Collected data
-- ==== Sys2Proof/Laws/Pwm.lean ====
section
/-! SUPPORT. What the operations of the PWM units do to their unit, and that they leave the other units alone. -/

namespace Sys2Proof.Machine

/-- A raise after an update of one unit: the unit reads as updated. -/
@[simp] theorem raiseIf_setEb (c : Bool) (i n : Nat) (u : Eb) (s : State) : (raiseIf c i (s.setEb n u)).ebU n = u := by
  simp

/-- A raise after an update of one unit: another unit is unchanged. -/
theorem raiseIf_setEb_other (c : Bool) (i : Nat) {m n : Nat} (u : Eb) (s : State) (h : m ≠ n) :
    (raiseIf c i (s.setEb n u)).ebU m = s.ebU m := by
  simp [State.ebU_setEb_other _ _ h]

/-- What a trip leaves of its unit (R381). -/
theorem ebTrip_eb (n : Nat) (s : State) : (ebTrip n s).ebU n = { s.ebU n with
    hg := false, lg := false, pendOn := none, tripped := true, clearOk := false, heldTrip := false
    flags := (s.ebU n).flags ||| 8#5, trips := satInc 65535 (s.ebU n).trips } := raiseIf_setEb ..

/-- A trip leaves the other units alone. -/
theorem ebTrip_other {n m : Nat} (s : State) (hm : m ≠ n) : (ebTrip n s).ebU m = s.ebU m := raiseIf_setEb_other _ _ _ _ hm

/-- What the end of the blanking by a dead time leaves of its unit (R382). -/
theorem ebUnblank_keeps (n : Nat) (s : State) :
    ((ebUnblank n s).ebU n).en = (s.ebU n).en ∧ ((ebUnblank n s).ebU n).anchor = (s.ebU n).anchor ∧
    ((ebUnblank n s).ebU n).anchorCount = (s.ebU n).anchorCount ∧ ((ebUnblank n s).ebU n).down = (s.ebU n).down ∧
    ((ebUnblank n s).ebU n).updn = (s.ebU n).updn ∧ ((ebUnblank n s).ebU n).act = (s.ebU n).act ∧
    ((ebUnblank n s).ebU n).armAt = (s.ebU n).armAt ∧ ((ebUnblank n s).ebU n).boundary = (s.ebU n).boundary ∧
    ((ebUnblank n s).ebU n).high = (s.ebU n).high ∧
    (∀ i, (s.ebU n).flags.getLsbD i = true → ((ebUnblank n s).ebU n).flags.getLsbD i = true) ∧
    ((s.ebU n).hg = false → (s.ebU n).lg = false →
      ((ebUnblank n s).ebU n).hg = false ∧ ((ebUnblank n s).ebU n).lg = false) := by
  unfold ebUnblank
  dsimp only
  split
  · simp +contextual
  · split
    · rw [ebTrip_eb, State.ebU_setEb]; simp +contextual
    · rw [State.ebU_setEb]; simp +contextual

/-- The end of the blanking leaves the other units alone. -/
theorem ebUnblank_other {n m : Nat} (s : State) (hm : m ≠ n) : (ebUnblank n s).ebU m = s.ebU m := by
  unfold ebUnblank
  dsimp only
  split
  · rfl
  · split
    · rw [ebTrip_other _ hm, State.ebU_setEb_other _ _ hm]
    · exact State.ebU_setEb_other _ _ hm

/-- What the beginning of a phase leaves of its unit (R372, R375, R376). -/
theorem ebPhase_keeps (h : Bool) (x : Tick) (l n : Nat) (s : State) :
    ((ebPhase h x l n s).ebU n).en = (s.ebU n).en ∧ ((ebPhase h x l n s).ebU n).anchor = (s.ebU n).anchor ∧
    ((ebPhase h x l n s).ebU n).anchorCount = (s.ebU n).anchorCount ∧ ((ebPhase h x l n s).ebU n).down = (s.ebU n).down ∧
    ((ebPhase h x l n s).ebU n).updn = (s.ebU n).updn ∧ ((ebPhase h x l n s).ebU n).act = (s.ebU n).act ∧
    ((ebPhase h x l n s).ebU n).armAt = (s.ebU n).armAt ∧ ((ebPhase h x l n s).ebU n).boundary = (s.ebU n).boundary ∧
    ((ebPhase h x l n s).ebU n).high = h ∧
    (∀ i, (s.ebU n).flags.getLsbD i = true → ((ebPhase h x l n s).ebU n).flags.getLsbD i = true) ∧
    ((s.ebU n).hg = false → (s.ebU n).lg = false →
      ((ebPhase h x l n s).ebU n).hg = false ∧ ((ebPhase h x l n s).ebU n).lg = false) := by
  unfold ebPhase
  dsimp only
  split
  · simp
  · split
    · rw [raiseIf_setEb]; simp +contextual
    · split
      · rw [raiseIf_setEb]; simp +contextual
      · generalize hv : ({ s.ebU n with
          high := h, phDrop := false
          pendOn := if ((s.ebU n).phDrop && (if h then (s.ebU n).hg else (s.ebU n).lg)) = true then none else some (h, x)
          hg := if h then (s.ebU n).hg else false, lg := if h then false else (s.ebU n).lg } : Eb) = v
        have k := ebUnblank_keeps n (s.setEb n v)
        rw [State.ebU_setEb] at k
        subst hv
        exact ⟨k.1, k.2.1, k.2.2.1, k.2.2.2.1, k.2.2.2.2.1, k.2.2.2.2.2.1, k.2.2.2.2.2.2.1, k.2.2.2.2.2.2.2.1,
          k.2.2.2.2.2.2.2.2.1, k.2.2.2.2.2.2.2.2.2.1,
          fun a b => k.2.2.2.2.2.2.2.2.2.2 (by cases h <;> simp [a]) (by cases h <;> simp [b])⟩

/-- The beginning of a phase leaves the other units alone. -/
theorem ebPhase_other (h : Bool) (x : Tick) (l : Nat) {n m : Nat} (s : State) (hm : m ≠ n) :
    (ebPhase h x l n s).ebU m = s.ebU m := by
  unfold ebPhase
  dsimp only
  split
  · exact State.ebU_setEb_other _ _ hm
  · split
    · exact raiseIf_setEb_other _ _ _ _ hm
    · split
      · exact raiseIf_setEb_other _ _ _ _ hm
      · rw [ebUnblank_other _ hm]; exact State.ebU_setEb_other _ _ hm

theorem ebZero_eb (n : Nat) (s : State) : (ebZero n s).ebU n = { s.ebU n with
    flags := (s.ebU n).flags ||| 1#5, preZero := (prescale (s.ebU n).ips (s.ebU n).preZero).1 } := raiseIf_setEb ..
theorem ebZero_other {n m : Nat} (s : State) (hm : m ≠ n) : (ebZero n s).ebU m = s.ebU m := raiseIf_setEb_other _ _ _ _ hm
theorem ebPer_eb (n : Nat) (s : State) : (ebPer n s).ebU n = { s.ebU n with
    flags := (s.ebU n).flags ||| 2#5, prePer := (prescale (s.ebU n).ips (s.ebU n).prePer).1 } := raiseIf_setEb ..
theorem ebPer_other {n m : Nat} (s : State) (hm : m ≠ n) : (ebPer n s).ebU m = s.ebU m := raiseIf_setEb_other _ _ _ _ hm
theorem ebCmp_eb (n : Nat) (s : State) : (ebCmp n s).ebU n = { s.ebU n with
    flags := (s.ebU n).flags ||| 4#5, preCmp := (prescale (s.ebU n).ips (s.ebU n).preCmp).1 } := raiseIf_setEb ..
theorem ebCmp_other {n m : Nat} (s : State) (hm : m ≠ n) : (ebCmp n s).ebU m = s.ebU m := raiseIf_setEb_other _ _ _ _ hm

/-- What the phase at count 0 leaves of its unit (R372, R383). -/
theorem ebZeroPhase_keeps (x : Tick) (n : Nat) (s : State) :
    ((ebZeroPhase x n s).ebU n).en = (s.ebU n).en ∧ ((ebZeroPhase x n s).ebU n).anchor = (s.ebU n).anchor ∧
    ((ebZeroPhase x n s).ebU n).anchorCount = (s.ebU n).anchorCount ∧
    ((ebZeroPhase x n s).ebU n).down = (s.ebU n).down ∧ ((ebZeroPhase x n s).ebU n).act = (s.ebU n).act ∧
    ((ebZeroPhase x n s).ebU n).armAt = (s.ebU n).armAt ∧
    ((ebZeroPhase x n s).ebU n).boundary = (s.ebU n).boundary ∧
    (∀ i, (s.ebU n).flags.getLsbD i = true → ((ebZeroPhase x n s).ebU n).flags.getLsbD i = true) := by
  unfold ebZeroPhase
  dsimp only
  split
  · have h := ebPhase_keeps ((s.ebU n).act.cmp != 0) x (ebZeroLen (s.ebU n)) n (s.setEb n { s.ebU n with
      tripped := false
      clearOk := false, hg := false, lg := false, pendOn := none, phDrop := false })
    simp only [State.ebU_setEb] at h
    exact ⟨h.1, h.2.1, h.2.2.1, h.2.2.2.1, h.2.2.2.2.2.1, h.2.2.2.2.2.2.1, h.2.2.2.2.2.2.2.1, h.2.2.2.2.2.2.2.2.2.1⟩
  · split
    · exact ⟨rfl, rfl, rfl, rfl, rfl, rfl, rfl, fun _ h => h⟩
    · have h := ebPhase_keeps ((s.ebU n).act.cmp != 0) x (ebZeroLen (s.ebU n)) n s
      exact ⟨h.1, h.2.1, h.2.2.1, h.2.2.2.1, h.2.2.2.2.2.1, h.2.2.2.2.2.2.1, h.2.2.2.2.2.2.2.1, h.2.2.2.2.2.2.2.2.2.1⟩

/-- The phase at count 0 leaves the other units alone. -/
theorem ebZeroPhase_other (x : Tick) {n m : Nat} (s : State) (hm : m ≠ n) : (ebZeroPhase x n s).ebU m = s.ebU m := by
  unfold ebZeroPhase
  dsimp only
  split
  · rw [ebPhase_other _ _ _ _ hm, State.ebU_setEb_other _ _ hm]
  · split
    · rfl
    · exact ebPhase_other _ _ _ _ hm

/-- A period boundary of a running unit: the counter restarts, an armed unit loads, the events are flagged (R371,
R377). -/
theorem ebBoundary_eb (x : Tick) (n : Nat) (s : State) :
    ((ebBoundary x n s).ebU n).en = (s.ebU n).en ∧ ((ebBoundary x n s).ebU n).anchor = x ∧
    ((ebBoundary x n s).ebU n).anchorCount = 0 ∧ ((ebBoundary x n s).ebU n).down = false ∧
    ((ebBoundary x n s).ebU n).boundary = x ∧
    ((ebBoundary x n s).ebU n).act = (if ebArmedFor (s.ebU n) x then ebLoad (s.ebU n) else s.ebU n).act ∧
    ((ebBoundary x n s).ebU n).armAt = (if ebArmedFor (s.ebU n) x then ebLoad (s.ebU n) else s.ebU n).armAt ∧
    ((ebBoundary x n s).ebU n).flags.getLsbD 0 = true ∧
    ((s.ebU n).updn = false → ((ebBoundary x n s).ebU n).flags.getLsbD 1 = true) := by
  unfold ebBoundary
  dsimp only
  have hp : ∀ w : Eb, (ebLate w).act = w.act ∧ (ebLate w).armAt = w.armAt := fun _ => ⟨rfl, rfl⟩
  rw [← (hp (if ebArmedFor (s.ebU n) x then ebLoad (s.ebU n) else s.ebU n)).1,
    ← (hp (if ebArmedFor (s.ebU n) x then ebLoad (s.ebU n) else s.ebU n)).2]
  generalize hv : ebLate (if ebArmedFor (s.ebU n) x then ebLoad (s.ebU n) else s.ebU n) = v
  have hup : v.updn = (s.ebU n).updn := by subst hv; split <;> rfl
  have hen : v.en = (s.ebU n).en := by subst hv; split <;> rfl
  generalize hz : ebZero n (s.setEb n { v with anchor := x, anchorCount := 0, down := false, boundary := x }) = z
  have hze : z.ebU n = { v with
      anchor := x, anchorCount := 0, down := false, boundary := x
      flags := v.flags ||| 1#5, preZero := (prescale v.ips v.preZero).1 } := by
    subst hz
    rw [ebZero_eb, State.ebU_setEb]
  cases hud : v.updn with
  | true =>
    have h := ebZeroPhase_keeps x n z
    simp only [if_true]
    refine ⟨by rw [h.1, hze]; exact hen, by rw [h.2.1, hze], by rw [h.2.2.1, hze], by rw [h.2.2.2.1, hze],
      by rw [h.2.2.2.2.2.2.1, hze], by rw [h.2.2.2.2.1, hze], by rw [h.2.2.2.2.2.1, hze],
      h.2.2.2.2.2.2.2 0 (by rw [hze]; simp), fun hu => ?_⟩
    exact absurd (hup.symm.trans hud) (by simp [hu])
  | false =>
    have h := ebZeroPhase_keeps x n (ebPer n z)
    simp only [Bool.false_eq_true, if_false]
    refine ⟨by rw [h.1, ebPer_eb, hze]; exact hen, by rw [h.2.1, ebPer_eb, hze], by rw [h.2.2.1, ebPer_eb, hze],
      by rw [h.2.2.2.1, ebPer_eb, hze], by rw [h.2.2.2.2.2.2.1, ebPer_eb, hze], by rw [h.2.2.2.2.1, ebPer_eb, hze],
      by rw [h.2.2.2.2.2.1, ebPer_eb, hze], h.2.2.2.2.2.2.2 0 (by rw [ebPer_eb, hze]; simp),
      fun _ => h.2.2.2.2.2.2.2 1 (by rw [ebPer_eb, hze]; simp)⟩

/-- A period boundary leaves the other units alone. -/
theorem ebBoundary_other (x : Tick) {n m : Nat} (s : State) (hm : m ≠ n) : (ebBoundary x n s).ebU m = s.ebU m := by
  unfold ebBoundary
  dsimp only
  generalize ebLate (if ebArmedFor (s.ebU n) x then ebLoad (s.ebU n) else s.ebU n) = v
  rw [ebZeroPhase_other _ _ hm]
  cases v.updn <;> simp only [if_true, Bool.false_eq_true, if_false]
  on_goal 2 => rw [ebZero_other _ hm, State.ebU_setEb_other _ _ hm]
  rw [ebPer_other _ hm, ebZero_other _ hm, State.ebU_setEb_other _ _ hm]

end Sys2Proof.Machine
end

PROBLEM TO SOLVE ▸
Repeat exactly, and only, the lines from the one containing "fun _ => h.2.2.2.2.2.2.2" through the last line above.

ANSWER SPACE ▸
      fun _ => h.2.2.2.2.2.2.2 1 (by rw [ebPer_eb, hze]; simp)⟩

/-- A period boundary leaves the other units alone. -/
theorem ebBoundary_other (x : Tick) {n m : Nat} (s : State) (hm : m ≠ n) : (ebBoundary x n s).ebU m = s.ebU m := by
  unfold ebBoundary
  dsimp only
  generalize ebLate (if ebArmedFor (s.ebU n) x then ebLoad (s.ebU n) else s.ebU n) = v
  rw [ebZeroPhase_other _ _ hm]
  cases v.updn <;> simp only [if_true, Bool.false_eq_true, if_false]
  on_goal 2 => rw [ebZero_other _ hm, State.ebU_setEb_other _ _ hm]
  rw [ebPer_other _ hm, ebZero_other _ hm, State.ebU_setEb_other _ _ hm]

end Sys2Proof.Machine
end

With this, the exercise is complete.